The oldest surviving building in Beijing

 

To our knowledge, the Pagoda of the Tianning temple is the oldest building in Beijing. The 58 meter high buddhist shrine was a towering presence in the old capital and its hundreds of small roof bells could be heard across large areas of the city. This venerable old construction stands outside the boundary once marked by the city wall of Beijing, the site of today’s second ring road.

The pagoda at the Tianning temple is the oldest building of Beijing known to us, but since 1976 it has been belittled by 180 meters high chimney

The reason for this is because the Tianning pagoda is, strictly speaking, older than the city of Beijing itself. When the pagoda was built more than 900 years ago the city we know was Beijing was called Nanjing, as it was the Southern capital of the Liao dynasty. At this point, the temple stood right in the middle of the city center. Later, when the city of Beijing was moved North East by the Mongolian khan Kubilai Khan, the beautiful building found itself outside the new city wall.
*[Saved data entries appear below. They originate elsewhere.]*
/-- Put an SQ in error (R64, R67). -/
def State.sqFail (s : State) (t q cause : Nat) : State :=
  let x := s.sq t q
  if x.error then s
  else ((s.setSq t q { x with error := true, errCause := cause }).setErr (.tnt t) 16).setInt (.tnt t) 16

/-- Put a CQ in error (R64, R67). -/
def State.cqFail (s : State) (t q cause : Nat) : State :=
  let x := s.cq t q
  if x.error then s
  else ((s.setCq t q { x with error := true, errCause := cause }).setErr (.tnt t) 17).setInt (.tnt t) 17

/-- Every SQ and CQ of a function enters error with ERRCAUSE BME (R61), whatever error it was in. -/
def State.bmeFail (s : State) (t : Nat) : State :=
  let s := (List.range 64).foldl (fun s q => s.setSq t q { s.sq t q with error := true, errCause := 4 }) s
  let s := (List.range 64).foldl (fun s q => s.setCq t q { s.cq t q with error := true, errCause := 4 }) s
  ((((s.setErr (.tnt t) 16).setInt (.tnt t) 16).setErr (.tnt t) 17).setInt (.tnt t) 17)

/-- Bus Master Enable is cleared (R61): every queue enters error with ERRCAUSE BME, and the outputs and records of
admitted operations are discarded: those decided go at once, the others when they end. -/
def State.bmeClear (s : State) (t : Nat) : State :=
  let f := s.fn t
  if !f.bme then s
  else
    let s := (s.setFn t { f with bme := false }).bmeFail t
    let s := s.forEntries (s.entriesWhere fun x => x.tenant == t && x.decided) fun s e => s.freeEntry e
    s.forEntries (s.entriesWhere fun x => x.tenant == t) fun s e => s.modEntry e fun x => { x with discard := true }

def execBusMasterEnableClear (t : Nat) (s : State) : Out := s.clocked (.next (s.bmeClear t))

/-- Bus Master Enable is set (R61): pending messages of unmasked vectors go. -/
def execBusMasterEnableSet (t : Nat) (s : State) : Out :=
  s.clocked (.next (if s.cfgReady && (s.fn t).enabled then (s.setFn t { s.fn t with bme := true }).flushPba t else s))

/-- A vector is unmasked (R101): a message its PBA bit holds goes. -/
def execMsixUnmask (t v : Nat) (s : State) : Out :=
  s.clocked (.next (if s.cfgReady && (s.fn t).enabled && decide (v ≤ 64) then
      (s.setFn t { s.fn t with unmasked := withOne (s.fn t).unmasked v }).flushPba t
    else s))

/-! ## Queue enables (R65) -/

/-- The queue that `TNT_QSEL` of the function's own page selects (R63). -/
def State.qsel (s : State) (t : Nat) : Nat := s.regField (.tnt t) 0x100 5 0

/-- Is a size valid: LOG2SIZE 1 to 16? -/
def sizeOk (cfg : Word) : Bool := decide (1 ≤ field cfg 4 0) && decide (field cfg 4 0 ≤ 16)

/-- A FENCE no longer waits for an SQ that is enabled anew: all that it covered there is done (R91, R65). -/
def State.uncover (s : State) (t q : Nat) : State :=
  s.forEntries (s.entriesWhere fun x => x.tenant == t && !x.covers.isEmpty) fun s e =>
    s.modEntry e fun x => { x with covers := x.covers.filter fun c => c.1 != q }

/-- `TNT_SQ_CTL.EN` 0→1. While a function-level reset or a removal is under way nothing happens (DESIGN CHOICE, log 25). -/
def State.sqEnable (s : State) (t : Nat) : State :=
  let q := s.qsel t
  let x := s.sq t q
  if x.en || !s.fnUsable t then s
  else if sizeOk x.cfg && (s.cq t (field x.cfg 13 8)).en && s.sqActive t q == 0 then
    (s.setSq t q { x with en := true, head := 0, tail := 0, seq := 0, error := false, errCause := 0, fetched := 0
                          submitted := 0, abortTo := 0, bells := [] }).uncover t q
  else s.accessErr (.tnt t)

def execSqEnable (req : Requester) (t : Nat) (s : State) : Out := s.clocked (.next (s.gated req (.tnt t) 0x114 fun s => s.sqEnable t))

/-- A FENCE no longer waits for descriptors of a disabled SQ that were never fetched. -/
def State.dropCover (s : State) (t q n : Nat) : State :=
  let clip (c : Nat × Nat) : Nat × Nat := if c.1 = q then (q, Nat.min n c.2) else c
  s.forEntries (s.entriesWhere fun x => x.tenant == t && !x.covers.isEmpty) fun s e =>
    s.modEntry e fun x => { x with covers := x.covers.map clip }

/-- `TNT_SQ_CTL.EN` 1→0: fetching stops at once; admitted operations run on. -/
def State.sqDisable (s : State) (t : Nat) : State :=
  let q := s.qsel t
  let x := s.sq t q
  if x.en then (s.setSq t q { x with en := false }).dropCover t q x.fetched else s

def execSqDisable (req : Requester) (t : Nat) (s : State) : Out := s.clocked (.next (s.gated req (.tnt t) 0x114 fun s => s.sqDisable t))

/-- `TNT_SQ_CTL.ABORT` (R92, R93): every admitted operation of the SQ, and every descriptor up to the tail. A COMMIT of
the same cycle comes before it: later ones carry a later stamp. -/
def State.sqAbort (s : State) (t : Nat) : State :=
  let q := s.qsel t
  let x := s.sq t q
  let s := s.setSq t q { x with abortTo := if x.en then x.submitted else x.abortTo }
  (s.forEntries (s.entriesWhere fun y => y.tenant == t && y.sq == q) fun s e => s.endWith e .abortedHost true).nextStamp

def execSqAbort (req : Requester) (t : Nat) (s : State) : Out := s.clocked (.next (s.gated req (.tnt t) 0x114 fun s => s.sqAbort t))

/-- `TNT_CQ_CTL.EN` 0→1; records that waited for the queue can now be written. Counted records that were pending count
on (DESIGN CHOICE, log 25). -/
def State.cqEnable (s : State) (t : Nat) : State :=
  let q := s.qsel t
  let x := s.cq t q
  if x.en || !s.fnUsable t then s
  else if sizeOk x.cfg && x.baseWritten then
    (s.setCq t q { x with en := true, tail := 0, hostHead := 0, phase := true, error := false, errCause := 0 }).drainCq t q
  else s.accessErr (.tnt t)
The beautiful carvings on the Tianning pagoda are almost 1000 years old

At 58 meters tall the pagoda was higher than any building within the city proper throughout the Yuan, Ming and Qing dynasties (if you don’t count the coal hill). However for the last forty plus years the pagoda has been dwarfed by a 180 meter tall chimney. It beggars believe that anyone could think of placing a gigantic smokestack only a little more than a hundred meters away from the grand old nestor among Beijing architecture, and it also bears witness to a time where the idea of cultural preservation was very different from what it is today - some would say when it did not exist at all.

 
 

However in 2016 an interesting debate regarding the chimney unfolded. After the electricity works moved further out of the city the chimney was no longer in use, and a decision had to be made - should the chimney be torn down or left as it was? Many historians favored demolishing to restore a balanced view of the pagoda, but some argued a demolition of the chimney might destabilize the foundation of the pagoda. Yet another line of argument was that the chimney had become history itself and should therefore be preserved. The discussion was interesting to observe and showed how conscious Beijing has become of its own history and ways to preserve it.

 

The chimney has become the landmark of an art district and is not likely to be torn down

 

In the end It seems that the final argument won, as the west district has converted the old electricity works in to an art district using the chimney as a landmark. So, for the foreseeable future at least, the odd couple of the chimney and the pagoda will still be greeting the passers by as they journey along the second ring road.